-- Opening Marker --

-- ==== Sys2Proof/Laws/KeepCounters.lean ====
section
/-! SUPPORT. What the operations of Machine/Counters.lean keep: one lemma per operation. -/

namespace Sys2Proof.Machine

-- One proof at a time: the package is compiled as one text under a memory limit.
set_option Elab.async false

set_option linter.all false

variable {W : Parts} {s0 s : State}

theorem execFreeze_keep {a1 a2 a3} (h : Keep W s0 s) (w_bbs : W.bbs = true := by first | assumption | rfl) (w_out : W.out = true := by first | assumption | rfl) (w_po : W.po = true := by first | assumption | rfl) (w_faults : W.faults = true := by first | assumption | rfl) (w_lease : W.lease = true := by first | assumption | rfl) (w_pages : W.pages = true := by first | assumption | rfl) (w_serve : W.serve = true := by first | assumption | rfl) (w_slots : W.slots = true := by first | assumption | rfl) (w_fabric : W.fabric = true := by first | assumption | rfl) (w_stk : W.stk = true := by first | assumption | rfl) (w_links : W.links = true := by first | assumption | rfl) (w_dbg : W.dbg = true := by first | assumption | rfl) (w_opc : W.opc = true := by first | assumption | rfl) (w_b_image : W.b_image = true := by first | assumption | rfl) (w_b_page : W.b_page = true := by first | assumption | rfl) (w_b_output : W.b_output = true := by first | assumption | rfl) (w_b_fault : W.b_fault = true := by first | assumption | rfl) (w_b_amber : W.b_amber = true := by first | assumption | rfl) (w_b_redundancy : W.b_redundancy = true := by first | assumption | rfl) (w_b_perf : W.b_perf = true := by first | assumption | rfl) : KeepR W s0 (execFreeze a1 a2 a3 s) := by
  unfold execFreeze
  try dsimp only
  repeat' first
    | with_reducible assumption
    | with_reducible refine Keep.ite ?_ ?_
    | with_reducible refine KeepR.ite ?_ ?_
    | with_reducible refine KeepR.next ?_
    | with_reducible apply guardHcs_keep
    | with_reducible apply State.applyWrite_keep
    | ((with_reducible refine Parts.blk_true ?_); first | exact w_b_perf)
    | (intro _; intros; try dsimp only)

theorem execPerfCntWrite_keep {a1 a2 a3 a4} (h : Keep W s0 s) (w_bbs : W.bbs = true := by first | assumption | rfl) (w_out : W.out = true := by first | assumption | rfl) (w_po : W.po = true := by first | assumption | rfl) (w_faults : W.faults = true := by first | assumption | rfl) (w_lease : W.lease = true := by first | assumption | rfl) (w_pages : W.pages = true := by first | assumption | rfl) (w_serve : W.serve = true := by first | assumption | rfl) (w_slots : W.slots = true := by first | assumption | rfl) (w_fabric : W.fabric = true := by first | assumption | rfl) (w_stk : W.stk = true := by first | assumption | rfl) (w_links : W.links = true := by first | assumption | rfl) (w_dbg : W.dbg = true := by first | assumption | rfl) (w_opc : W.opc = true := by first | assumption | rfl) (w_b_image : W.b_image = true := by first | assumption | rfl) (w_b_page : W.b_page = true := by first | assumption | rfl) (w_b_output : W.b_output = true := by first | assumption | rfl) (w_b_fault : W.b_fault = true := by first | assumption | rfl) (w_b_amber : W.b_amber = true := by first | assumption | rfl) (w_b_redundancy : W.b_redundancy = true := by first | assumption | rfl) (w_b_perf : W.b_perf = true := by first | assumption | rfl) : KeepR W s0 (execPerfCntWrite a1 a2 a3 a4 s) := by
  unfold execPerfCntWrite
  try dsimp only
  repeat' first
    | with_reducible assumption
    | with_reducible refine Keep.ite ?_ ?_
    | with_reducible refine KeepR.ite ?_ ?_
    | with_reducible refine KeepR.next ?_
    | with_reducible apply guardHcs_keep
    | with_reducible apply State.applyWrite_keep
    | ((with_reducible refine Parts.blk_true ?_); first | exact w_b_perf)
    | (intro _; intros; try dsimp only)
    | (split <;> try dsimp only)

theorem State.perfLatch_keep {a1} (h : Keep W s0 s) (w_perf : W.perf = true := by first | assumption | rfl) : Keep W s0 (State.perfLatch s a1) := by
  unfold State.perfLatch
  try dsimp only
  repeat' first
    | with_reducible assumption
    | with_reducible refine Keep.ite ?_ ?_
    | with_reducible refine Keep.upd_perf (h := ?_)

theorem execCoarseUpdate_keep (h : Keep W s0 s) (w_clk : W.clk = true := by first | assumption | rfl) (w_modTime : W.modTime = true := by first | assumption | rfl) (w_ptp : W.ptp = true := by first | assumption | rfl) (w_perf : W.perf = true := by first | assumption | rfl) (w_b_perf : W.b_perf = true := by first | assumption | rfl) : KeepR W s0 (execCoarseUpdate s) := by
  unfold execCoarseUpdate
  try dsimp only
  repeat' first
    | with_reducible assumption
    | with_reducible refine Keep.ite ?_ ?_
    | with_reducible refine KeepR.ite ?_ ?_
    | with_reducible refine KeepR.next ?_
    | with_reducible apply State.pass_keep
    | with_reducible apply State.perfLatch_keep
    | (intro _; intros; try dsimp only)
    | with_reducible refine Keep.foldl ?_ ?_

theorem execSnap_keep {a1 a2} (h : Keep W s0 s) (w_bbs : W.bbs = true := by first | assumption | rfl) (w_out : W.out = true := by first | assumption | rfl) (w_po : W.po = true := by first | assumption | rfl) (w_faults : W.faults = true := by first | assumption | rfl) (w_lease : W.lease = true := by first | assumption | rfl) (w_pages : W.pages = true := by first | assumption | rfl) (w_serve : W.serve = true := by first | assumption | rfl) (w_slots : W.slots = true := by first | assumption | rfl) (w_fabric : W.fabric = true := by first | assumption | rfl) (w_stk : W.stk = true := by first | assumption | rfl) (w_links : W.links = true := by first | assumption | rfl) (w_dbg : W.dbg = true := by first | assumption | rfl) (w_opc : W.opc = true := by first | assumption | rfl) (w_opcShadow : W.opcShadow = true := by first | assumption | rfl) (w_b_image : W.b_image = true := by first | assumption | rfl) (w_b_page : W.b_page = true := by first | assumption | rfl) (w_b_output : W.b_output = true := by first | assumption | rfl) (w_b_fault : W.b_fault = true := by first | assumption | rfl) (w_b_amber : W.b_amber = true := by first | assumption | rfl) (w_b_redundancy : W.b_redundancy = true := by first | assumption | rfl) (w_b_perf : W.b_perf = true := by first | assumption | rfl) (w_b_opCount : W.b_opCount = true := by first | assumption | rfl) : KeepR W s0 (execSnap a1 a2 s) := by
  unfold execSnap
  try dsimp only
  repeat' first
    | with_reducible assumption
    | with_reducible refine Keep.ite ?_ ?_
    | with_reducible refine KeepR.ite ?_ ?_
    | with_reducible refine KeepR.next ?_
    | with_reducible apply guardHcs_keep
    | with_reducible apply State.applyWrite_keep
    | ((with_reducible refine Parts.blk_true ?_); first | exact w_b_opCount)
    | (intro _; intros; try dsimp only)
    | (split <;> try dsimp only)
    | with_reducible refine Keep.upd_opcShadow (h := ?_)

theorem execBwWindow_keep {a1 a2} (h : Keep W s0 s) (w_clk : W.clk = true := by first | assumption | rfl) (w_modTime : W.modTime = true := by first | assumption | rfl) (w_ptp : W.ptp = true := by first | assumption | rfl) (w_bwStart : W.bwStart = true := by first | assumption | rfl) (w_b_perf : W.b_perf = true := by first | assumption | rfl) (w_b_bandwidth : W.b_bandwidth = true := by first | assumption | rfl) : KeepR W s0 (execBwWindow a1 a2 s) := by
  unfold execBwWindow
  try dsimp only
  repeat' first
    | with_reducible assumption
    | with_reducible refine Keep.ite ?_ ?_
    | with_reducible refine KeepR.ite ?_ ?_
    | with_reducible refine KeepR.next ?_
    | with_reducible apply State.advanceTo_keep
    | with_reducible apply State.wr_keep
    | with_reducible apply State.incWrap_keep
    | ((with_reducible refine Parts.blk_true ?_); first | exact w_b_bandwidth)
    | (intro _; intros; try dsimp only)
    | with_reducible refine Keep.foldl ?_ ?_
    | with_reducible refine Keep.upd_bwStart (h := ?_)

theorem execBwWindowWrite_keep {a1 a2} (h : Keep W s0 s) (w_bbs : W.bbs = true := by first | assumption | rfl) (w_out : W.out = true := by first | assumption | rfl) (w_po : W.po = true := by first | assumption | rfl) (w_faults : W.faults = true := by first | assumption | rfl) (w_lease : W.lease = true := by first | assumption | rfl) (w_pages : W.pages = true := by first | assumption | rfl) (w_serve : W.serve = true := by first | assumption | rfl) (w_slots : W.slots = true := by first | assumption | rfl) (w_fabric : W.fabric = true := by first | assumption | rfl) (w_stk : W.stk = true := by first | assumption | rfl) (w_links : W.links = true := by first | assumption | rfl) (w_dbg : W.dbg = true := by first | assumption | rfl) (w_opc : W.opc = true := by first | assumption | rfl) (w_bwStart : W.bwStart = true := by first | assumption | rfl) (w_b_image : W.b_image = true := by first | assumption | rfl) (w_b_page : W.b_page = true := by first | assumption | rfl) (w_b_output : W.b_output = true := by first | assumption | rfl) (w_b_fault : W.b_fault = true := by first | assumption | rfl) (w_b_amber : W.b_amber = true := by first | assumption | rfl) (w_b_redundancy : W.b_redundancy = true := by first | assumption | rfl) (w_b_perf : W.b_perf = true := by first | assumption | rfl) (w_b_bandwidth : W.b_bandwidth = true := by first | assumption | rfl) : KeepR W s0 (execBwWindowWrite a1 a2 s) := by
  unfold execBwWindowWrite
  try dsimp only
  repeat' first
    | with_reducible assumption
    | with_reducible refine Keep.ite ?_ ?_
    | with_reducible refine KeepR.ite ?_ ?_
    | with_reducible refine KeepR.next ?_
    | with_reducible apply guardHcs_keep
    | with_reducible apply State.applyWrite_keep
    | ((with_reducible refine Parts.blk_true ?_); first | exact w_b_bandwidth)
    | (intro _; intros; try dsimp only)
    | (split <;> try dsimp only)
    | with_reducible refine Keep.upd_bwStart (h := ?_)

theorem execPeakClear_keep {a1 a2 a3} (h : Keep W s0 s) (w_bbs : W.bbs = true := by first | assumption | rfl) (w_out : W.out = true := by first | assumption | rfl) (w_po : W.po = true := by first | assumption | rfl) (w_faults : W.faults = true := by first | assumption | rfl) (w_lease : W.lease = true := by first | assumption | rfl) (w_pages : W.pages = true := by first | assumption | rfl) (w_serve : W.serve = true := by first | assumption | rfl) (w_slots : W.slots = true := by first | assumption | rfl) (w_fabric : W.fabric = true := by first | assumption | rfl) (w_stk : W.stk = true := by first | assumption | rfl) (w_links : W.links = true := by first | assumption | rfl) (w_dbg : W.dbg = true := by first | assumption | rfl) (w_opc : W.opc = true := by first | assumption | rfl) (w_b_image : W.b_image = true := by first | assumption | rfl) (w_b_page : W.b_page = true := by first | assumption | rfl) (w_b_output : W.b_output = true := by first | assumption | rfl) (w_b_fault : W.b_fault = true := by first | assumption | rfl) (w_b_amber : W.b_amber = true := by first | assumption | rfl) (w_b_redundancy : W.b_redundancy = true := by first | assumption | rfl) (w_b_perf : W.b_perf = true := by first | assumption | rfl) (w_b_bandwidth : W.b_bandwidth = true := by first | assumption | rfl) : KeepR W s0 (execPeakClear a1 a2 a3 s) := by
  unfold execPeakClear
  try dsimp only
  repeat' first
    | with_reducible assumption
    | with_reducible refine Keep.ite ?_ ?_
    | with_reducible refine KeepR.ite ?_ ?_
    | with_reducible refine KeepR.next ?_
    | with_reducible apply guardHcs_keep
    | with_reducible apply State.wr_keep
    | ((with_reducible refine Parts.blk_true ?_); first | exact w_b_bandwidth)
    | (intro _; intros; try dsimp only)
    | (split <;> try dsimp only)

end Sys2Proof.Machine
end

-- Closing Marker --

• **WORK INSTRUCTION**
Filter the preceding entries down to the lines with "lean".

• **ANSWER TO THIS PROBLEM**
-- ==== Sys2Proof/Laws/KeepCounters.lean ====
/-! SUPPORT. What the operations of Machine/Counters.lean keep: one lemma per operation. -/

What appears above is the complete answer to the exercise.